Referring to FIG. 1D, a cement shoe 19 is located at the lower end of casing lower end portion 15a. Cement shoe 19 provides an end cap for casing 15 and is made of drillable material with a cementing port 20 extending axially through it. A metal stinger 21 engages sealingly into the upper portion of cementing port 20. Stinger 21 is a tubular member having a conduit 23 for pumping down a cement slurry through cementing port 20 which flow back up the annulus space surrounding the casing 15, as indicated by the arrows. Stinger 21 has also some flow ports 25 which are isolated from conduit 23 and lead to the exterior of stinger 21.
A cement slurry tubing 27 extends continuously through casing 15, and has its lower end coupled to stinger 21 for connecting with conduit 23. Similarly, a fill-up tubing 29 extends continuously through casing 15 and has its lower end coupled to stinger 21 for delivering fluid to ports 25. Tubing strings 27, 29 are conventional metal coiled tubing strings of about one inch in diameter.
An opening tool 31 is housed in casing lower end portion 15a, shown in FIG. 1C, above stinger 21. Opening tool 31 includes on its lower end a piston 33. Piston 33 is an elastomeric cup sliding seal which has straight axially extending grooves on its exterior for meshing with the corrugations 17 of casing lower end portion 15a.

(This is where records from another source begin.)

-- ==== Sys2Proof/Laws/Sequencer.lean ====
section
/-!
SUPPORT. What the sequencer can do: which operation comes next, what one step of a decode answers, and what one step of the
machine answers. Later proofs cite these and do not unfold `runOp`, `serve` or `stepMachine`.
-/

namespace Sys2Proof.Machine

/-! ### The next operation -/

theorem nextEnabled_eq (f : Byte) {o : Op} (h : o ≠ .port) :
    nextEnabled f o = if o.enabled f then o else nextEnabled f o.next := by
  unfold nextEnabled
  rw [Op.rest_eq o h, List.find?_cons]
  cases o.enabled f <;> rfl

theorem nextEnabled_port (f : Byte) : nextEnabled f .port = .port := by
  simp [nextEnabled, Op.rest_port, (Op.enabled_bit f).2.2.2.2.2.2.2.2.2.2.2.2.2]

/-- An enabled operation at the sequencer's place is the next one. -/
theorem nextEnabled_here {f : Byte} {o : Op} (h : o.enabled f = true) : nextEnabled f o = o := by
  by_cases hp : o = .port
  · rw [hp, nextEnabled_port]
  · rw [nextEnabled_eq f hp, if_pos h]

/-- A disabled operation at the sequencer's place is passed over. -/
theorem nextEnabled_skip {f : Byte} {o : Op} (h : o.enabled f = false) : nextEnabled f o = nextEnabled f o.next := by
  have hp : o ≠ .port := by
    rintro rfl
    rw [(Op.enabled_bit f).2.2.2.2.2.2.2.2.2.2.2.2.2] at h
    cases h
  rw [nextEnabled_eq f hp, h]
  rfl

/-- The next operation is always an enabled one. -/
theorem nextEnabled_enabled (f : Byte) (o : Op) : (nextEnabled f o).enabled f = true := by
  unfold nextEnabled
  cases h : o.rest.find? (Op.enabled f) with
  | none => exact (Op.enabled_bit f).2.2.2.2.2.2.2.2.2.2.2.1
  | some o => exact List.find?_some h

theorem State.nextOp_enabled (s : State) : s.nextOp.enabled s.flags = true := nextEnabled_enabled _ _

/-- The sequencer runs STATUS exactly when it stands there (R122). -/
theorem State.nextOp_eq_status (s : State) : s.nextOp = .status ↔ s.seq = .status := by
  constructor
  · intro h
    have hm : nextEnabled s.flags s.seq ∈ s.seq.rest ∨ nextEnabled s.flags s.seq = .hex := by
      unfold nextEnabled
      cases hf : s.seq.rest.find? (Op.enabled s.flags) with
      | none => exact .inr rfl
      | some o => exact .inl (List.mem_of_find?_eq_some hf)
    rw [show nextEnabled s.flags s.seq = .status from h] at hm
    revert hm
    generalize s.seq = q
    cases q <;> decide
  · intro h
    rw [State.nextOp, h]
    exact nextEnabled_here (Op.enabled_bit s.flags).1

/-- Past STATUS, the group of the next operation starts where the group at the sequencer's place does: what lies between is
absent and takes no byte (R50, R55). -/
theorem groupStart_nextEnabled (f : Byte) {o : Op} (h : o ≠ .status) :
    groupStart f (nextEnabled f o).group = groupStart f o.group := by
  obtain ⟨-, e1, e2, e3, e4, e5, e6, e7, e8, e9, e10, e11, e12, e13⟩ := Op.enabled_bit f
  have stage : ∀ q : Op, q ≠ .status → groupStart f (nextEnabled f q.next).group = groupStart f q.next.group →
      groupStart f (nextEnabled f q).group = groupStart f q.group := by
    intro q hs hn
    cases he : q.enabled f
    · rw [nextEnabled_skip he, hn]
      cases q <;>
        first
        | exact absurd rfl hs
        | exact Bool.noConfusion (e11.symm.trans he)
        | exact Bool.noConfusion (e12.symm.trans he)
        | exact Bool.noConfusion (e13.symm.trans he)
        | (simp only [e1, e2, e3, e4, e5, e6, e7, e8, e9, e10] at he
           simp only [Op.next, Op.group, groupStart, layoutLength, statusBit, he, Bool.toNat_false, Nat.mul_zero,
             Nat.add_zero])
    · rw [nextEnabled_here he]
  have hhex : groupStart f (nextEnabled f .hex).group = groupStart f Op.hex.group := by rw [nextEnabled_here e11]
  have hsnr := stage .snr (by simp) hhex
  have hrssi := stage .rssi (by simp) hsnr
  have hbatt := stage .batt (by simp) hrssi
  have hdn := stage .dncnt (by simp) hbatt
  have hup := stage .upcnt (by simp) hdn
  have hlonlat := stage .lonlat (by simp) hup
  have hqual := stage .qual (by simp) hlonlat
  have hlon := stage .lon (by simp) hqual
  have hlat := stage .lat (by simp) hlon
  have htemp := stage .temp (by simp) hlat
  have hlen : groupStart f (nextEnabled f .len).group = groupStart f Op.len.group := by rw [nextEnabled_here e12]
  have hport : groupStart f (nextEnabled f .port).group = groupStart f Op.port.group := by rw [nextEnabled_here e13]
  cases o <;> first | exact absurd rfl h | assumption

/-! ### The bytes -/

@[simp] theorem State.bytes_length (s : State) : s.bytes.length = s.len := by
  simp [State.bytes]

theorem State.getD_bytes (s : State) {i : Nat} (h : i < s.len) : s.bytes.getD i 0 = s.byteAt i := by
  simp [State.bytes, List.getD_eq_getElem?_getD, h]

/-- The payload depends on the buffer and `len` alone. -/
theorem State.bytes_congr {s t : State} (hp : t.payload = s.payload) (hl : t.len = s.len) : t.bytes = s.bytes := by
  simp only [State.bytes, hl]
  congr 1
  funext i
  simp only [State.byteAt, hp]

/-! ### What the meanings have in common -/

/-- Every sequenced operation answers a next state, from every state (R126, R147). -/
theorem exec_answers {i : Instr} (h : i.op ≠ none) (s : State) : ∃ t, exec i s = .next t := by
  cases i <;> first | exact ⟨_, rfl⟩ | exact absurd rfl h

/-- MERGE's four cases (R138, R140). -/
theorem execMerge_cases (md : List (Key × MetaValue)) (s : State) :
    (s.phase = .done ∧ execMerge md s =
      .next { s with out := some (overlay (decodedEntries s.res.mapping) (callerEntries md)) }) ∨
    (s.phase = .fault ∧ execMerge md s = .next { s with out := none }) ∨
    ((s.phase = .idle ∨ s.phase = .busy) ∧ execMerge md s = .fault .mergeWithoutDecode) := by
  unfold execMerge
  cases s.phase <;> simp

/-! ### The host's actions -/

/-- The port the host sets is taken when it fits PORT_W bits and refused otherwise (R143, U4). -/
theorem serve_setPort (p : Nat) (s : State) :
    (p < 2 ^ Config.portW ∧ serve (.setPort p) s = .next { s with port := p }) ∨
    (2 ^ Config.portW ≤ p ∧ serve (.setPort p) s = .refused .portTooWide) := by
  by_cases h : p < 2 ^ Config.portW
  · exact .inl ⟨h, if_pos (decide_eq_true h)⟩
  · exact .inr ⟨Nat.not_lt.mp h, if_neg (by simpa [fitsPort] using h)⟩

/-- All the host's actions can do: a next state, or one of the two stops. -/
theorem serve_answers (r : HostRequest) (s : State) :
    (∃ t, serve r s = .next t) ∨ (∃ p, r = .setPort p ∧ 2 ^ Config.portW ≤ p ∧ serve r s = .refused .portTooWide) ∨
    (∃ md, r = .merge md ∧ (s.phase = .idle ∨ s.phase = .busy) ∧ serve r s = .fault .mergeWithoutDecode) := by
  cases r
  case setPort p =>
    rcases serve_setPort p s with ⟨_, h⟩ | ⟨hp, h⟩
    · exact .inl ⟨_, h⟩
    · exact .inr (.inl ⟨p, rfl, hp, h⟩)
  case merge md =>
    rcases execMerge_cases md s with ⟨_, h⟩ | ⟨_, h⟩ | ⟨hp, h⟩
    · exact .inl ⟨_, h⟩
    · exact .inl ⟨_, h⟩
    · exact .inr (.inr ⟨md, rfl, hp, h⟩)
  all_goals exact .inl ⟨_, rfl⟩

/-! ### One step of a decode -/

/-- The two answers of a step of a decode: the group's bytes are missing and ShortBufferError is raised, or the operation
runs and retires. There is no third. -/
theorem runOp_cases (s : State) :
    (∃ g c, s.fetch = .error (.shortBuffer g c) ∧ runOp s = .next (s.raise .shortBuffer g c)) ∨
    (∃ i t, s.fetch = .ok i ∧ i.op = some s.nextOp ∧ exec i s = .next t ∧ runOp s = .next (t.retire s.nextOp)) := by
  unfold runOp
  cases hf : s.fetch with
  | error r =>
    cases r with
    | shortBuffer g c => exact .inl ⟨g, c, rfl, rfl⟩
  | ok i =>
    right
    have hop : i.op = some s.nextOp := by
      unfold State.fetch at hf
      rw [decode_eq] at hf
      split at hf
      · obtain rfl := Except.ok.inj hf
        exact decodeAt_op _ _
      · cases hf
    obtain ⟨t, ht⟩ := exec_answers (i := i) (by simp [hop]) s
    exact ⟨i, t, rfl, hop, ht, by simp only [ht]⟩

/-- A fetch that succeeds, spelled out (R31, R122). -/
theorem State.fetch_ok {s : State} (h : s.nextOp.need = 0 ∨ s.nextOp.base s.cur + s.nextOp.need ≤ s.len) :
    s.fetch = .ok (decodeAt (fun k => s.bytes.getD (s.nextOp.base s.cur + k) 0) s.nextOp) := by
  simp only [State.fetch, decode_eq, State.bytes_length, h, if_true]

/-- A fetch that fails, spelled out (R31, R146). -/
theorem State.fetch_short {s : State} (h0 : s.nextOp.need ≠ 0) (h : s.len < s.nextOp.base s.cur + s.nextOp.need) :
    s.fetch = .error (.shortBuffer s.nextOp.group (s.nextOp.base s.cur)) := by
  simp only [State.fetch, decode_eq, State.bytes_length]
  rw [if_neg (by omega)]

/-! ### One step of the machine -/

/-- A state in which the next step is one of the decode in progress (R122). -/
theorem step_busy {s : State} (hb : s.phase = .busy) (hr : s.requests.head? ≠ some .reset)
    (hw : s.requests.head? ≠ some .wait) : step s = runOp s := by
  unfold step stepMachine
  rw [hb]
  match h : s.requests with
  | [] => rfl
  | r :: rs =>
    rw [h] at hr hw
    cases r <;> first | rfl | (simp at hr hw)

/-- All a step can be. -/
theorem step_cases (s : State) :
    (s.phase = .busy ∧ ∃ rs, s.requests = .reset :: rs ∧ step s = .next (State.resetBlock { s with requests := rs })) ∨
    (s.phase = .busy ∧ ∃ rs, s.requests = .wait :: rs ∧ step s = runOp { s with requests := rs }) ∨
    (s.phase = .busy ∧ s.requests.head? ≠ some .reset ∧ s.requests.head? ≠ some .wait ∧ step s = runOp s) ∨
    (s.phase ≠ .busy ∧ s.requests = [] ∧ step s = .next s) ∨
    (s.phase ≠ .busy ∧ ∃ r rs, s.requests = r :: rs ∧ step s = serve r { s with requests := rs }) := by
  by_cases hb : s.phase = .busy
  · by_cases hr : s.requests.head? = some .reset
    · left
      match h : s.requests with
      | [] => simp [h] at hr
      | r :: rs =>
        obtain rfl : r = .reset := by simpa [h] using hr
        exact ⟨hb, rs, rfl, by simp only [step, stepMachine, hb, h]⟩
    · by_cases hw : s.requests.head? = some .wait
      · right; left
        match h : s.requests with
        | [] => simp [h] at hw
        | r :: rs =>
          obtain rfl : r = .wait := by simpa [h] using hw
          exact ⟨hb, rs, rfl, by simp only [step, stepMachine, hb, h]⟩
      · exact .inr (.inr (.inl ⟨hb, hr, hw, step_busy hb hr hw⟩))
  · right; right; right
    match h : s.requests with
    | [] => exact .inl ⟨hb, rfl, by unfold step stepMachine; cases hp : s.phase <;> simp_all⟩
    | r :: rs =>
      exact .inr ⟨hb, r, rs, rfl, by unfold step stepMachine; cases hp : s.phase <;> simp_all⟩

/-! ### Runs -/

theorem run_succ_next {s t : State} (h : step s = .next t) (k : Nat) :
    Host.Core.run core (k + 1) s = Host.Core.run core k t := by
  have hs : core.step s = .next t := h
  simp only [Host.Core.run, hs]

/-- With nothing pending and no decode running, the block waits (R162). -/
theorem run_atRest {s : State} (hp : s.phase ≠ .busy) (hr : s.requests = []) (k : Nat) :
    Host.Core.run core k s = .next s := by
  induction k with
  | zero => rfl
  | succ k ih =>
    rw [run_succ_next (t := s) _ k]
    · exact ih
    · unfold step stepMachine
      cases h : s.phase <;> simp_all

end Sys2Proof.Machine
end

A pressure chamber 35 is located in the space surrounding stinger 21 above cement shoe 19 and below piston 33. In the running-in position, as shown in FIG. 1D, pressure chamber 35 is at its minimum volume. A cylindrical metal piston head 37 extends upward from piston 33. Piston head 37 is movable within a sleeve 48 which has a smaller outer diameter than the inner diameter of casing lower end portion 15a at valleys 17a.
Opening tool 31 has a tapered or conical forming head 39 that tapers from a smaller diameter upper end to a larger diameter at lower end. Head 39 has vertical flutes 41 which align with valleys 17a, as shown in FIG. 5. A plurality of balls 43 roll down flutes 41 of head 39. Balls 43 are movable through two axial passages 45, a plurality of lower lateral passages 47, and a plurality of upper lateral passages 49. Piston head 37 initially is in a lower position within sleeve 48 of head 39, providing a chamber for a number of balls 43 as shown in FIG. 1C. When piston head 37 is pushed upward, until it will enter in contact with a flange 50 of head 39 as shown in FIG. 8A, it will push the balls 43 upward through axial passages 45. Balls 43 move outward on upper ball passages 49, down flutes 41, and back inward in lower ball passages 47 to axial passages 45 in a continuous cycle as head 39 moves upward in casing 15.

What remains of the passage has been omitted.